··· SUPPLIED INFORMATION

-- ==== Sys2Proof/Laws/State.lean ====
section
/-! SUPPORT. The state's named writes, field by field: each leaves every other field as it was, and a register field reads back
what was put there. -/

namespace Sys2Proof.Machine

open Sys2Proof

@[simp] theorem State.setReg_pending (s : State) (a : Nat) (w : Word) : (s.setReg a w).pending = s.pending := rfl
@[simp] theorem State.setReg_freshCount (s : State) (a : Nat) (w : Word) : (s.setReg a w).freshCount = s.freshCount := rfl
@[simp] theorem State.setReg_power (s : State) (a : Nat) (w : Word) : (s.setReg a w).power = s.power := rfl
@[simp] theorem State.setReg_time (s : State) (a : Nat) (w : Word) : (s.setReg a w).time = s.time := rfl
@[simp] theorem State.setReg_latches (s : State) (a : Nat) (w : Word) : (s.setReg a w).latches = s.latches := rfl
@[simp] theorem State.setReg_heldMsgs (s : State) (a : Nat) (w : Word) : (s.setReg a w).heldMsgs = s.heldMsgs := rfl
@[simp] theorem State.setReg_linkOut (s : State) (a : Nat) (w : Word) : (s.setReg a w).linkOut = s.linkOut := rfl
@[simp] theorem State.setReg_mem (s : State) (a : Nat) (w : Word) : (s.setReg a w).mem = s.mem := rfl
@[simp] theorem State.setReg_rings (s : State) (a : Nat) (w : Word) : (s.setReg a w).rings = s.rings := rfl
@[simp] theorem State.setReg_sched (s : State) (a : Nat) (w : Word) : (s.setReg a w).sched = s.sched := rfl
@[simp] theorem State.setReg_colls (s : State) (a : Nat) (w : Word) : (s.setReg a w).colls = s.colls := rfl
@[simp] theorem State.setReg_parts (s : State) (a : Nat) (w : Word) : (s.setReg a w).parts = s.parts := rfl
@[simp] theorem State.setReg_pages (s : State) (a : Nat) (w : Word) : (s.setReg a w).pages = s.pages := rfl
@[simp] theorem State.setReg_ras (s : State) (a : Nat) (w : Word) : (s.setReg a w).ras = s.ras := rfl
@[simp] theorem State.setReg_boot (s : State) (a : Nat) (w : Word) : (s.setReg a w).boot = s.boot := rfl
@[simp] theorem State.setReg_fabric (s : State) (a : Nat) (w : Word) : (s.setReg a w).fabric = s.fabric := rfl
@[simp] theorem State.setReg_flash (s : State) (a : Nat) (w : Word) : (s.setReg a w).flash = s.flash := rfl
@[simp] theorem State.setReg_link (s : State) (a : Nat) (w : Word) : (s.setReg a w).link = s.link := rfl
@[simp] theorem State.setReg_attn (s : State) (a : Nat) (w : Word) : (s.setReg a w).attn = s.attn := rfl
@[simp] theorem State.setReg_emb (s : State) (a : Nat) (w : Word) : (s.setReg a w).emb = s.emb := rfl
@[simp] theorem State.setReg_nb (s : State) (a : Nat) (w : Word) : (s.setReg a w).nb = s.nb := rfl

@[simp] theorem State.setFld_pending (s : State) (f : Fld) (v : Nat) : (s.setFld f v).pending = s.pending := rfl
@[simp] theorem State.setFld_freshCount (s : State) (f : Fld) (v : Nat) : (s.setFld f v).freshCount = s.freshCount := rfl
@[simp] theorem State.setFld_power (s : State) (f : Fld) (v : Nat) : (s.setFld f v).power = s.power := rfl
@[simp] theorem State.setFld_time (s : State) (f : Fld) (v : Nat) : (s.setFld f v).time = s.time := rfl
@[simp] theorem State.setFld_latches (s : State) (f : Fld) (v : Nat) : (s.setFld f v).latches = s.latches := rfl
@[simp] theorem State.setFld_heldMsgs (s : State) (f : Fld) (v : Nat) : (s.setFld f v).heldMsgs = s.heldMsgs := rfl
@[simp] theorem State.setFld_linkOut (s : State) (f : Fld) (v : Nat) : (s.setFld f v).linkOut = s.linkOut := rfl
@[simp] theorem State.setFld_mem (s : State) (f : Fld) (v : Nat) : (s.setFld f v).mem = s.mem := rfl
@[simp] theorem State.setFld_rings (s : State) (f : Fld) (v : Nat) : (s.setFld f v).rings = s.rings := rfl
@[simp] theorem State.setFld_sched (s : State) (f : Fld) (v : Nat) : (s.setFld f v).sched = s.sched := rfl
@[simp] theorem State.setFld_colls (s : State) (f : Fld) (v : Nat) : (s.setFld f v).colls = s.colls := rfl
@[simp] theorem State.setFld_parts (s : State) (f : Fld) (v : Nat) : (s.setFld f v).parts = s.parts := rfl
@[simp] theorem State.setFld_pages (s : State) (f : Fld) (v : Nat) : (s.setFld f v).pages = s.pages := rfl
@[simp] theorem State.setFld_ras (s : State) (f : Fld) (v : Nat) : (s.setFld f v).ras = s.ras := rfl
@[simp] theorem State.setFld_boot (s : State) (f : Fld) (v : Nat) : (s.setFld f v).boot = s.boot := rfl
@[simp] theorem State.setFld_fabric (s : State) (f : Fld) (v : Nat) : (s.setFld f v).fabric = s.fabric := rfl
@[simp] theorem State.setFld_flash (s : State) (f : Fld) (v : Nat) : (s.setFld f v).flash = s.flash := rfl
@[simp] theorem State.setFld_link (s : State) (f : Fld) (v : Nat) : (s.setFld f v).link = s.link := rfl
@[simp] theorem State.setFld_attn (s : State) (f : Fld) (v : Nat) : (s.setFld f v).attn = s.attn := rfl
@[simp] theorem State.setFld_emb (s : State) (f : Fld) (v : Nat) : (s.setFld f v).emb = s.emb := rfl
@[simp] theorem State.setFld_nb (s : State) (f : Fld) (v : Nat) : (s.setFld f v).nb = s.nb := rfl

@[simp] theorem State.bumpBy_pending (s : State) (f : Fld) (n : Nat) : (s.bumpBy f n).pending = s.pending := rfl
@[simp] theorem State.bumpBy_freshCount (s : State) (f : Fld) (n : Nat) : (s.bumpBy f n).freshCount = s.freshCount := rfl
@[simp] theorem State.bumpBy_power (s : State) (f : Fld) (n : Nat) : (s.bumpBy f n).power = s.power := rfl
@[simp] theorem State.bumpBy_time (s : State) (f : Fld) (n : Nat) : (s.bumpBy f n).time = s.time := rfl
@[simp] theorem State.bumpBy_latches (s : State) (f : Fld) (n : Nat) : (s.bumpBy f n).latches = s.latches := rfl
@[simp] theorem State.bumpBy_heldMsgs (s : State) (f : Fld) (n : Nat) : (s.bumpBy f n).heldMsgs = s.heldMsgs := rfl
@[simp] theorem State.bumpBy_linkOut (s : State) (f : Fld) (n : Nat) : (s.bumpBy f n).linkOut = s.linkOut := rfl
@[simp] theorem State.bumpBy_mem (s : State) (f : Fld) (n : Nat) : (s.bumpBy f n).mem = s.mem := rfl
@[simp] theorem State.bumpBy_rings (s : State) (f : Fld) (n : Nat) : (s.bumpBy f n).rings = s.rings := rfl
@[simp] theorem State.bumpBy_sched (s : State) (f : Fld) (n : Nat) : (s.bumpBy f n).sched = s.sched := rfl
@[simp] theorem State.bumpBy_colls (s : State) (f : Fld) (n : Nat) : (s.bumpBy f n).colls = s.colls := rfl
@[simp] theorem State.bumpBy_parts (s : State) (f : Fld) (n : Nat) : (s.bumpBy f n).parts = s.parts := rfl
@[simp] theorem State.bumpBy_pages (s : State) (f : Fld) (n : Nat) : (s.bumpBy f n).pages = s.pages := rfl
@[simp] theorem State.bumpBy_ras (s : State) (f : Fld) (n : Nat) : (s.bumpBy f n).ras = s.ras := rfl
@[simp] theorem State.bumpBy_boot (s : State) (f : Fld) (n : Nat) : (s.bumpBy f n).boot = s.boot := rfl
@[simp] theorem State.bumpBy_fabric (s : State) (f : Fld) (n : Nat) : (s.bumpBy f n).fabric = s.fabric := rfl
@[simp] theorem State.bumpBy_flash (s : State) (f : Fld) (n : Nat) : (s.bumpBy f n).flash = s.flash := rfl
@[simp] theorem State.bumpBy_link (s : State) (f : Fld) (n : Nat) : (s.bumpBy f n).link = s.link := rfl
@[simp] theorem State.bumpBy_attn (s : State) (f : Fld) (n : Nat) : (s.bumpBy f n).attn = s.attn := rfl
@[simp] theorem State.bumpBy_emb (s : State) (f : Fld) (n : Nat) : (s.bumpBy f n).emb = s.emb := rfl
@[simp] theorem State.bumpBy_nb (s : State) (f : Fld) (n : Nat) : (s.bumpBy f n).nb = s.nb := rfl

······

REQUIREMENT
Leave out every line above except those from the line with "w).flash = s.flash := rfl" up to and including the line with "w).link = s.link := rfl", and copy those exactly.

RESULT OF THE EXERCISE
@[simp] theorem State.setReg_flash (s : State) (a : Nat) (w : Word) : (s.setReg a w).flash = s.flash := rfl
@[simp] theorem State.setReg_link (s : State) (a : Nat) (w : Word) : (s.setReg a w).link = s.link := rfl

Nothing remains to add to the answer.